- [WORK TO COMPLETE]: Everything in the records below should be set down again, word for word.

- [SUPPLIED RECORDS]:
-- ==== Sys2Proof/Syntax.lean ====
section
/-! DEFINITION. The instructions: the six chunks and the two framing items of spec/opcode_table.json. -/

namespace Sys2Proof

/-- One constructor per row of the opcode table. Operands are the fields of R81 and R82 as they are stored, under
R81's names; the biases of R87 to R89 are removed by `Machine/Operands.lean`. -/
inductive Instr where
  /-- RGB: three raw channel bytes (R81, R90). -/
  | rgb (r g b : Byte)
  /-- RGBA: four raw channel bytes (R81, R90). -/
  | rgba (r g b a : Byte)
  /-- INDEX: a cache index (R86). -/
  | index (k : BitVec 6)
  /-- DIFF: three deltas, each biased by +2 (R87). -/
  | diff (fr fg fb : BitVec 2)
  /-- LUMA: the green delta biased by +32, red-minus-green and blue-minus-green biased by +8 (R88). -/
  | luma (fgm : BitVec 6) (frg fbg : BitVec 4)
  /-- RUN: the run length biased by -1, 0 to 61 (R89). -/
  | run (frun : BitVec 6)
  /-- HEADER: what follows the magic (R82). -/
  | header (width height : BitVec 32) (channels colorspace : Byte)
  /-- END: the end marker, all of whose bytes are fixed (R83). -/
  | endMarker
  deriving DecidableEq, Repr, Inhabited

/-- Where in a stream an item stands, which is what tells the framing items from chunks (R80, R83, R164): offset 0,
the chunk region, or after the last pixel. -/
inductive Place where
  | start
  | chunk
  | finish
  deriving DecidableEq, Repr

/-- Where an instruction may stand (R80). -/
def Instr.place : Instr → Place
  | .rgb _ _ _ => .chunk
  | .rgba _ _ _ _ => .chunk
  | .index _ => .chunk
  | .diff _ _ _ => .chunk
  | .luma _ _ _ => .chunk
  | .run _ => .chunk
  | .header _ _ _ _ => .start
  | .endMarker => .finish

/-- Total size in bytes (R81). -/
def Instr.size : Instr → Nat
  | .rgb _ _ _ => 4
  | .rgba _ _ _ _ => 5
  | .index _ => 1
  | .diff _ _ _ => 1
  | .luma _ _ _ => 2
  | .run _ => 1
  | .header _ _ _ _ => 14
  | .endMarker => 8

end Sys2Proof
end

- [TASK OUTPUT]:
-- ==== Sys2Proof/Syntax.lean ====
section
/-! DEFINITION. The instructions: the six chunks and the two framing items of spec/opcode_table.json. -/

namespace Sys2Proof

/-- One constructor per row of the opcode table. Operands are the fields of R81 and R82 as they are stored, under
R81's names; the biases of R87 to R89 are removed by `Machine/Operands.lean`. -/
inductive Instr where
  /-- RGB: three raw channel bytes (R81, R90). -/
  | rgb (r g b : Byte)
  /-- RGBA: four raw channel bytes (R81, R90). -/
  | rgba (r g b a : Byte)
  /-- INDEX: a cache index (R86). -/
  | index (k : BitVec 6)
  /-- DIFF: three deltas, each biased by +2 (R87). -/
  | diff (fr fg fb : BitVec 2)
  /-- LUMA: the green delta biased by +32, red-minus-green and blue-minus-green biased by +8 (R88). -/
  | luma (fgm : BitVec 6) (frg fbg : BitVec 4)
  /-- RUN: the run length biased by -1, 0 to 61 (R89). -/
  | run (frun : BitVec 6)
  /-- HEADER: what follows the magic (R82). -/
  | header (width height : BitVec 32) (channels colorspace : Byte)
  /-- END: the end marker, all of whose bytes are fixed (R83). -/
  | endMarker
  deriving DecidableEq, Repr, Inhabited

/-- Where in a stream an item stands, which is what tells the framing items from chunks (R80, R83, R164): offset 0,
the chunk region, or after the last pixel. -/
inductive Place where
  | start
  | chunk
  | finish
  deriving DecidableEq, Repr

/-- Where an instruction may stand (R80). -/
def Instr.place : Instr → Place
  | .rgb _ _ _ => .chunk
  | .rgba _ _ _ _ => .chunk
  | .index _ => .chunk
  | .diff _ _ _ => .chunk
  | .luma _ _ _ => .chunk
  | .run _ => .chunk
  | .header _ _ _ _ => .start
  | .endMarker => .finish

/-- Total size in bytes (R81). -/
def Instr.size : Instr → Nat
  | .rgb _ _ _ => 4
  | .rgba _ _ _ _ => 5
  | .index _ => 1
  | .diff _ _ _ => 1
  | .luma _ _ _ => 2
  | .run _ => 1
  | .header _ _ _ _ => 14
  | .endMarker => 8

end Sys2Proof
end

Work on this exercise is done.